/-- A warp as it is created (14 R431). (DEDUCED, notes/assumptions/16.md.) -/
def freshWarp (l : Launch) (g : Wg) (uid slot index klvl : Nat) : Warp :=
  let entry : SlotAddr := g.entry
  { uid := uid, wg := slot, index := index, privIndex := g.linear * g.nwarps + index, live := ~~~(0 : Mask)
    frags := [(0, { state := .ready, lvl := 0, rpl := false, held := false, trm := false, pc := entry, rcd := none
                    wait := .none, ptrap := 0, mask := ~~~(0 : Mask), pend := 0, priv := klvl, fids := [], notes := []
                    step := false, stepped := false, age := 0, deferred := false, sides := [], entry := some entry
                    behind := none, quires := none, half := [] })]
    recs := []
    s := [(0, (l.words.getD 3 0).extractLsb' 0 32), (1, (l.words.getD 3 0).extractLsb' 32 32), (2, BitVec.ofNat 32 g.x),
          (3, BitVec.ofNat 32 g.y), (4, BitVec.ofNat 32 g.z), (5, BitVec.ofNat 32 index)]
    sTrap := [], v := [], vTrap := [], k := [], f := [], sflags := 0, fflags := 0, mprog := 0
    trap := TrapRegs.reset, deferred := []
    counters := { cp := 0, st := 0, rm := 0, cpIssued := 0, stIssued := 0, rmIssued := 0 }
    fails := [], quanta := [], lostQuanta := [], comps := [], reserved := [], revoked := [], spec := []
    lastMask := [], kpend := [], vpend := [], queued := 0, klvl := klvl, watchdog := false, lockOut := none, saving := false }

/-- The workgroup of a launch's next index (14 R428, R431). -/
def Launch.freshWg (l : Launch) (key : LaunchKey) (sewn : Option Sewn) : Wg :=
  { launch := key, ctx := l.ctx, linear := l.next, x := l.next % l.nx, y := l.next / l.nx % l.ny, z := l.next / (l.nx * l.ny)
    nx := l.nx, ny := l.ny, nz := l.nz, nwarps := l.nwarps, g := [], bars := [], tiles := l.tiles, tile := []
    live := l.livePeak, entry := (l.desc.getD 0 0).setWidth 54, handler := (l.desc.getD 1 0).setWidth 54
    privsz := 16 * descField l.desc 2 21 13, pbase := l.words.getD 4 0, args := l.words.getD 3 0, prio := l.prio
    sewn := sewn, exited := [], preempt := none, frozen := none, forced := false, saveIpa := none, image := none }

/-- Perform one folio specification for a new workgroup (07 R257): its f register in every warp. -/
def State.specFolio (s : State) (c slot : Nat) (g : Wg) (x : Nat) : State :=
  let rank := bitsAt x 60 3
  let units := bitsAt x 45 12 + 1
  let hoff : BitVec 24 := BitVec.ofNat 24 (bitsAt x 21 24)
  let handler : Dword := if hoff == 0 then 0 else (g.entry + hoff.signExtend 54).setWidth 64
  let tell (s : State) (h : Word) : State := s.modCore c fun k => { k with
    warps := FMap.mapV k.warps fun _ w =>
      if w.wg == slot then { w with f := FMap.set w.f (bitsAt x 57 3) h, sflags := if h == 0 then setNocap w.sflags true else w.sflags }
      else w }
  match s.chooseOf (s.core c).freeSlots with
  | (none, s) => tell s 0
  | (some n, s) =>
    match (s.core c).capacityFor (some slot) rank units with
    | none => tell s 0
    | some (u, inside, k) =>
      let k := k.zeroUnits u units
      let f : Folio := { Folio.fresh with
        gen := (k.folio n).gen, state := .bound, rank := rank, own := some slot, size := units, start := u
        handler := handler, ctx := g.ctx, inSewn := inside }
      tell (s.setCore c { k with folios := FMap.set k.folios n f }) (handleOf n (k.folio n).gen)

**Instructions for the task:** Extract every line above that contains the word "tell".

**Solution for this problem:**
  let tell (s : State) (h : Word) : State := s.modCore c fun k => { k with
  | (none, s) => tell s 0
    | none => tell s 0
      tell (s.setCore c { k with folios := FMap.set k.folios n f }) (handleOf n (k.folio n).gen)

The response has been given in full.